Wie nicht anders zu erwarten, lag das natürlich an der umfangreichen Tu-was-Liste, von der bislang nur ein kleiner Teil abgearbeitet ist. Echte Großtaten waren der bereits erwähnte Einbau der neuen Dieselheizung – fast vier halbe Tage Arbeit, wobei die meiste Zeit das Ziehen der alten und Verlegen der neuen Kabelbäume und der Dieselleitung beansprucht hat – und der zweimalige Tausch der Bilgepumpe. Nach dem Ausfall der seit zwei Jahren tätigen Bilgepumpe hatten wir die noch aus Zeiten des Vorbesitzers stammende, in der Bilge schlummernde Reserve-Bilgepumpe eingebaut. Sie arbeitete anständig drauf los und die Freude war groß. Leider gab die Membran dieser Pumpe nach einer Woche auf. Wir waren erneut freudig überrascht, wie man sich denken kann. Glücklicherweise hatte Paul von der gegenüberliegenden Amel 50 eine Ersatzmembran, die er uns selbstlos anvertraute. (Wie praktisch, dass Amel seit Jahrzehnten die gleichen Pumpen verwendet, da passen die Ersatzteile über Bootsgenerationen hinweg.) So war das Problem nach ein paar Stunden geregelt. Paul warnte noch vor fummeligen Schwierigkeiten beim Zusammenbauen, die dem etwas sonderlichen Design der Pumpe geschuldet seien, aber wir hatten Glück und es scheint, dass wir die Aufgabe auf Anhieb gelöst haben. Anke hat derweil in einem heroischen, sich über Tage hinziehenden Kampf alle Schoten und die Backstagen gewaschen.

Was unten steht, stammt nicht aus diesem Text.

-- ==== Sys2Proof/Laws/Voice.lean ====
section
/-! SUPPORT. What a voice binding's reading does where it finds nothing new, and which page reckoning names (R109, R123). -/

namespace Sys2Proof.Machine

open Sys2Proof

/-- A request for the page that is already REQUESTED changes nothing (R82). -/
theorem requestPage_requested (ctx : PCtx) (page : TrackPage) (base b : Nat) (retry held : Bool) (w : PWork)
    (h : w.b.fetch = .requested page b retry held) : requestPage ctx page base w = w := by
  simp [requestPage, h]

/-- A page is kept ahead already (R84). -/
theorem keepAhead_requested (ctx : PCtx) (w : PWork) (h : w.b.fetch ≠ .empty) : keepAhead ctx w = w := by
  unfold keepAhead
  split
  · rename_i e; exact absurd e h
  · rfl

/-- The look-ahead finds nothing while the byte behind the current clip lies beyond the pages in hand (R109). -/
theorem lookAhead_beyond (ctx : PCtx) (w : PWork) (c : Clip) (sp : ServePage) (hc : w.b.clip = some c)
    (hs : w.b.serve = some sp) (hy : sp.base + sp.fill ≤ c.bodyEnd)
    (hf : ∀ page base fill data, w.b.fetch = .filled page base fill data → base + fill ≤ c.bodyEnd) :
    lookAhead ctx w = w := by
  unfold lookAhead
  rw [hc, hs]
  cases hn : w.b.nextClip with
  | none =>
    have out : sp.holds c.bodyEnd = false := by simp [ServePage.holds]; omega
    simp only [out, Bool.false_eq_true, if_false, Binding.fetchedPage]
    split
    · rename_i fp e
      split at e
      · rename_i page base fill data e'
        have := hf page base fill data e'
        cases e
        have : ServePage.holds ⟨page, base, 0, fill, data⟩ c.bodyEnd = false := by simp [ServePage.holds]; omega
        simp [this]
      · cases e
    · rfl
  | header => rfl
  | endMark => rfl

/-- With a next clip header or the end-of-track mark known, the look-ahead is over (R109). -/
theorem lookAhead_known (ctx : PCtx) (w : PWork) (h : w.b.nextClip ≠ .none) : lookAhead ctx w = w := by
  unfold lookAhead
  split
  · rename_i e _; exact absurd e h
  · rfl

/-- Reckoning past a page of `size` bytes at offset `base`, nothing being fetched: the page `j` further on in its segment
counts 2048 bytes for each page between (R123). -/
theorem reckonN_counts (ctx : PCtx) (x : Nat) (j n : Nat) (page : TrackPage) (base size : Nat) (hj : page.pg + j ≤ 63)
    (hl : ∀ m, m < j → ctx.isLast ⟨page.ord, page.pg + m⟩ = false) (hn : j < n)
    (at0 : j = 0 → x < base + size)
    (later : 0 < j → base + size + 2048 * (j - 1) ≤ x ∧ x < base + size + 2048 * j) :
    reckonN n ctx none x page base size =
      some (⟨page.ord, page.pg + j⟩, if j = 0 then base else base + size + 2048 * (j - 1)) := by
  induction j generalizing n page base size with
  | zero =>
    obtain ⟨m, rfl⟩ : ∃ m, n = m + 1 := ⟨n - 1, by omega⟩
    simp [reckonN, at0 rfl]
  | succ j ih =>
    obtain ⟨m, rfl⟩ : ∃ m, n = m + 1 := ⟨n - 1, by omega⟩
    have hx := later (by omega)
    have hlast : ctx.isLast page = false := by simpa using hl 0 (by omega)
    have hnext : page.next = ⟨page.ord, page.pg + 1⟩ := by simp [TrackPage.next]; omega
    unfold reckonN
    rw [if_neg (by omega)]
    simp only [hlast, Bool.false_eq_true, if_false, hnext, Config.pageBytes]
    have := ih m ⟨page.ord, page.pg + 1⟩ (base + size) 2048 (by simp; omega)
      (fun k hk => by have := hl (k + 1) (by omega); simpa [Nat.add_assoc, Nat.add_comm 1 k] using this) (by omega)
      (fun h => by subst h; omega) (fun h => by omega)
    rw [this]
    simp only [Nat.add_assoc, Nat.add_comm 1 j]
    rw [if_neg (show ¬ j + 1 = 0 by omega)]
    congr 2
    split <;> omega

end Sys2Proof.Machine
end

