theorem test_meets_FetchesAnswerTheirBinding :
    (∀ x ∈ [(0#8, true), (1#8, false), (0#8, false)],
      let s := fetching x.1 x.2 (.requested ⟨0, 0⟩ 0 true true) none sealedTrack
      s.powered = true ∧ (s.banks[(0 : BankNo)]).op = some (.fetch ⟨3, 1, x.1, 5, 0⟩) ∧
        (s.banks[(0 : BankNo)]).halted = false ∧ (s.binding 3 1).issued = some ⟨5, ⟨0, 0⟩, 0, x.2⟩ ∧
        (s.binding 3 1).gen = 0 ∧ (s.binding 3 1).track = .stored 9 ∧ s.track? 9 = some sealedTrack ∧
        (s.binding 3 1).kind = some .text ∧ (s.binding 3 1).state = .playing ∧ (s.binding 3 1).loaded = true) ∧
      judgePage goodPage = some (17, cueBytes) ∧ judgePage badPage = none ∧
      sealedTrack.segs = [⟨0, 5, 10⟩] ∧ sealedTrack.summary = some ⟨1, 20, 10, ⟨0, 0⟩⟩ ∧
      (∃ sp : ServePage, sp.off < sp.fill ∧
        ((fetching 0 false (.requested ⟨0, 0⟩ 0 false false) (some sp) sealedTrack).binding 3 1).serve = some sp) := by
  refine ⟨by decide +kernel, by decide +kernel, by decide +kernel, by decide +kernel, by decide +kernel,
    ⟨⟨0, 0⟩, 0, 0, 1, [0]⟩, by decide +kernel, by decide +kernel⟩

/-- R7, R20, R23: a fetch of a drain-set segment that completes after SOFT_RESET, the other bank idle and not: the request
leaves, the count falls, the pool and the binding stay as they are. -/
theorem test_meets_FetchesAnswerTheirBinding_halted :
    ∀ other ∈ [none, some (Op.clear 8)],
      let s0 := (fetching 0 false (.requested ⟨0, 0⟩ 0 false false) none sealedTrack).modBank 0 (fun b =>
        { b with fetchQ := [⟨3, 1, 0, 5, 0⟩], drain := [5], segs := b.segs.set 5 ⟨.drain, 1, none⟩ })
      let s := ((s0.modBank 1 (fun b => { b with op := other })).haltBanks).modLink (fun l =>
        { l with resetting := true, inbound := [⟨0, 1, 2, 0, false⟩] })
      let t := after (.fetchComplete 0 none) s
      s.powered = true ∧ (s.banks[(0 : BankNo)]).op = some (.fetch ⟨3, 1, 0, 5, 0⟩) ∧
        (s.banks[(0 : BankNo)]).halted = true ∧ s.openPlace? 0x02 0 = some 0 ∧
        (t.banks[(0 : BankNo)]).fetchQ = [] ∧ (t.banks[(0 : BankNo)]).segs[(5 : SegNo)] = ⟨.drain, 0, none⟩ ∧
        (t.banks[(0 : BankNo)]).clearQ = [] ∧ t.binding 3 1 = s.binding 3 1 ∧
        (t.link.outbound = if other = none then [.reply 0 1 true []] else []) := by decide +kernel

/-- A track of two segments whose last page is page 1 of ordinal 1, and a binding that waits for a page of it. -/
def view (kind : TrackKind) (last : TrackPage) : TrackView := ⟨kind, [⟨0, 5, 10⟩, ⟨1, 6, 90⟩], last, 15⟩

Auch wenn die Zahl der in der Marina lebenden Menschen sich wegen der bevorstehenden Weihnachtstage etwas ausdünnt, es gibt noch immer genügend gesellschaftliche Aktivitäten, die zuverlässig verhindern, dass man in den „Bootsprojekten“ untergeht. Dabei sind nicht nur die Segler selbst aktiv, auch die Geschäftsführung des Hafens sowie die Restaurants der Umgebung beteiligen sich mit interessanten Angeboten. Eine kleine Auswahl:
- Potluck auf dem Zentralsteg (Segler)
- vorweihnachtliche Stegfeier, veranstaltet durch den Porto Turistico gemeinsam mit Restaurant Calamata (freies Essen, freie Getränke, Weihnachtsmann für die Kinder)
- Thanksgiving-Party an unserem M-Steg (Segler)
- Drei-Gänge-Dinner mit Verkostung sizilianischer Weine (Restaurant Calamata)
- Thailändisches Drei-Gänge-Abendessen zum Sonderpreis (Restaurant Frangipani)
- dazu kommen zahllose Einladungen und Gegeneinladungen der Crews untereinander, meist zum Abendessen, aber auch mal zu Kaffee und Kuchen
- und die neue digitale Welt ermöglicht Dinge, die vor kurzer Zeit den meisten von uns noch gar nicht präsent waren, so besuchten und besuchen wir die Online-Seminare des Trans-Ocean e.V. und genossen auch ein fesselndes Live-Konzert der Berliner Philharmoniker.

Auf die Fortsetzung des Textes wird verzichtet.